About this task:
Pick every line from the data below that contains the string "Machine" and copy it.

Data block:
-- ==== Sys2Proof/Machine/Dispatch.lean ====
section
/-! DEFINITION. One arm per command, each a direct call of its meaning. -/

namespace Sys2Proof.Machine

Solution:
-- ==== Sys2Proof/Machine/Dispatch.lean ====
namespace Sys2Proof.Machine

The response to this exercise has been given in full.